In Quest for Ballot Access, Libertarian Candidate Gets Monday Hearing

Jeff Amason hopes to be on the ballot as a Libertarian in Georgia House District 21, which includes western Cherokee County. He is challenging the Republican incumbent, Scot Turner of Holly Springs. In July, Amason submitted a ballot petition with more than five percent of the district’s voters, as required by law.

The Secretary of State’s office certified Amason had more then the required 1,614 signatures, but ruled that most of them were invalid because most of the pages holding voters’ signatures were notarized by Amason’s wife, Andrea. A Georgia law requires signature petitions cannot be notarized by someone who circulates or signs them.

Citing a separate law that appears to conflict with the one used to disqualify Amason, the campaign is appealing the Secretary of State’s decision, and a Fulton County Superior Court judge will hear arguments on the case Monday morning. The Fulton Daily Report picks up on the story:

Amason, an attorney, and Jaffe & Haug associate James Grant filed a July 28 mandamus action against Ford. They argued that the law she cited conflicts with another state law allowing notaries employed by companies and banks to notarize documents for clients and customers, “recognizing that notaries are public officers and their public duty is superior to any private duty to the corporation.”
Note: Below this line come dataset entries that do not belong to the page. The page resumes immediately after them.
/-- The packet waits in the receive buffer for the block that consumes it. -/
def State.rxPush (s : State) (inp : Nat) (p : Packet) : State :=
  s.modPort inp fun x => { x with rx := x.rx ++ [p] }

/-- An accepted frame's packet. A frame of the plain kind that names a device without an ID by its 0xFFF is undeliverable
there, the last case of R344; every other that is not source-routed such a device discards (R342, R352). DESIGN CHOICE:
R344's row goes before the general words of R342 and R352, and its answer goes by the routing table. -/
def State.accept (s : State) (p : Packet) (inp : Nat) (e : Ecc) : State :=
  if 11 ≤ p.typ then (s.bump (pgKlf inp) KLF_CTL_ERR.COUNT 1).owe inp p.vc p.cols
  else if p.sr then s.rxPush inp p
  else if !s.hasDev then
    (if p.bcast || p.dst != s.ownDev then s else s.undeliverable p inp).owe inp p.vc p.cols
  else if p.bcast then s.rxPush inp p
  else if p.dst = s.ownDev then
    if p.typ = 10 then s.owe inp p.vc p.cols else s.rxPush inp p
  else s.forward p inp e

/-- A frame's CRC and sequence check, then its acceptance. `link` holds the link fields. -/
def State.frameReceive (s : State) (p link hdr data : Nat) (ok : Bool) (e : Ecc) : State :=
  let x := s.port p
  let seq := bitsOf link 11 0
  let vc := bitsOf link 13 12
  let cols := bitsOf link 19 16 + 1
  if !ok then
    let s := (s.bump (pgKlf p) KLF_CRC_ERR.COUNT 1).ev (pgKlf p) 10
    (s.modPort p fun x => { x with naked := true, nakDue := x.nakDue || !x.naked }).owe p vc cols
  else if seq = x.expect then
    let s := s.modPort p fun x =>
      { x with expect := (seq + 1) % 4096, naked := false, nakDue := false, ackDue := true }
    let s := s.count48 (pgKlf p) KLF_FRM_RX_LO.COUNT KLF_FRM_RX_HI.COUNT
    s.accept (Packet.ofFrame link hdr data) p e
  else if (x.expect + 4096 - seq) % 4096 ≤ 2048 then
    (s.modPort p fun x => { x with ackDue := true }).owe p vc cols
  else
    (s.modPort p fun x => { x with naked := true, nakDue := x.nakDue || !x.naked }).owe p vc cols

/-- FRAME_RECEIVE: an HDR column with the data columns behind it. -/
def State.frameArrives (s : State) (p : Nat) (h : Column) (ds : List Column) (e : Ecc) : State :=
  s.ctlReceive p h .hdr fun _ => s.frameReceive p (hdrLink h) (hdrHeader h) (dataOf ds) (frameGood h ds) e

def execFrameReceive (p : Nat) (h : Column) (ds : List Column) (e : Ecc) (s : State) :
    Host.Outcome State Fault Refusal :=
  .next (s.klfHears p (h :: ds) fun s cs => s.frameArrives p (cs.headD h) cs.tail e)

/-! ### Packets consumed here -/

/-- What consumes a packet of a receive buffer. -/
inductive RxKind where
  | route | bcast | request | resp | stream | probe | runend
  deriving DecidableEq, Repr

def Packet.kind (p : Packet) : RxKind :=
  if p.sr then .route else if p.bcast then .bcast else if p.typ ≤ 5 then .request
  else if p.typ = 6 then .resp else if p.typ = 7 then .stream else if p.typ = 8 then .probe
  else .runend

/-- The first packet of a receive buffer that is of a kind, where no earlier one of its channel is
before it. -/
def State.rxFirst (s : State) (p : Nat) (k : RxKind) : Option Packet :=
  if s.portRuns p && s.klfUp p then
    match (s.port p).rx.findIdx? fun q => q.kind == k with
    | none => none
    | some i =>
      match (s.port p).rx[i]? with
      | none => none
      | some q => if ((s.port p).rx.take i).any fun r => r.vc == q.vc then none else some q
  else none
Andrea Amason, the complaint said, is an officer of his campaign committee, Amason for Liberty Inc., and should thus have been permitted to notarize the petitions. She did not notarize the sheets she circulated and signed, Amason said.

“If the court does not recognize the broad statutory authority for corporate notaries as in this case, precedent will be set that will critically weaken the corporate notary statute relied upon for almost a century in Georgia,” said Amason in a written statement. “All corporations in Georgia, including mortgage, financial institutions and banks will be severely impacted.”

A decision on the case will need to be made quickly. Ballots for the November Election must go to the printer on Friday, August 29th at noon.


  1. JayJacket says:

    Lawyers, what’s that rule of statutory construction – the specific prevails over the general? I.e the specific elections notary rule trumps the general rule authorizing notarization?

  2. bkeahl says:

    I think we should lean towards ballot access in a case like this. The law is the law, and if it is unambiguous then fine. But if it is debatable we’d be better served by not defaulting to denying access. I look forward to the legal eagles answering your question JayJacket.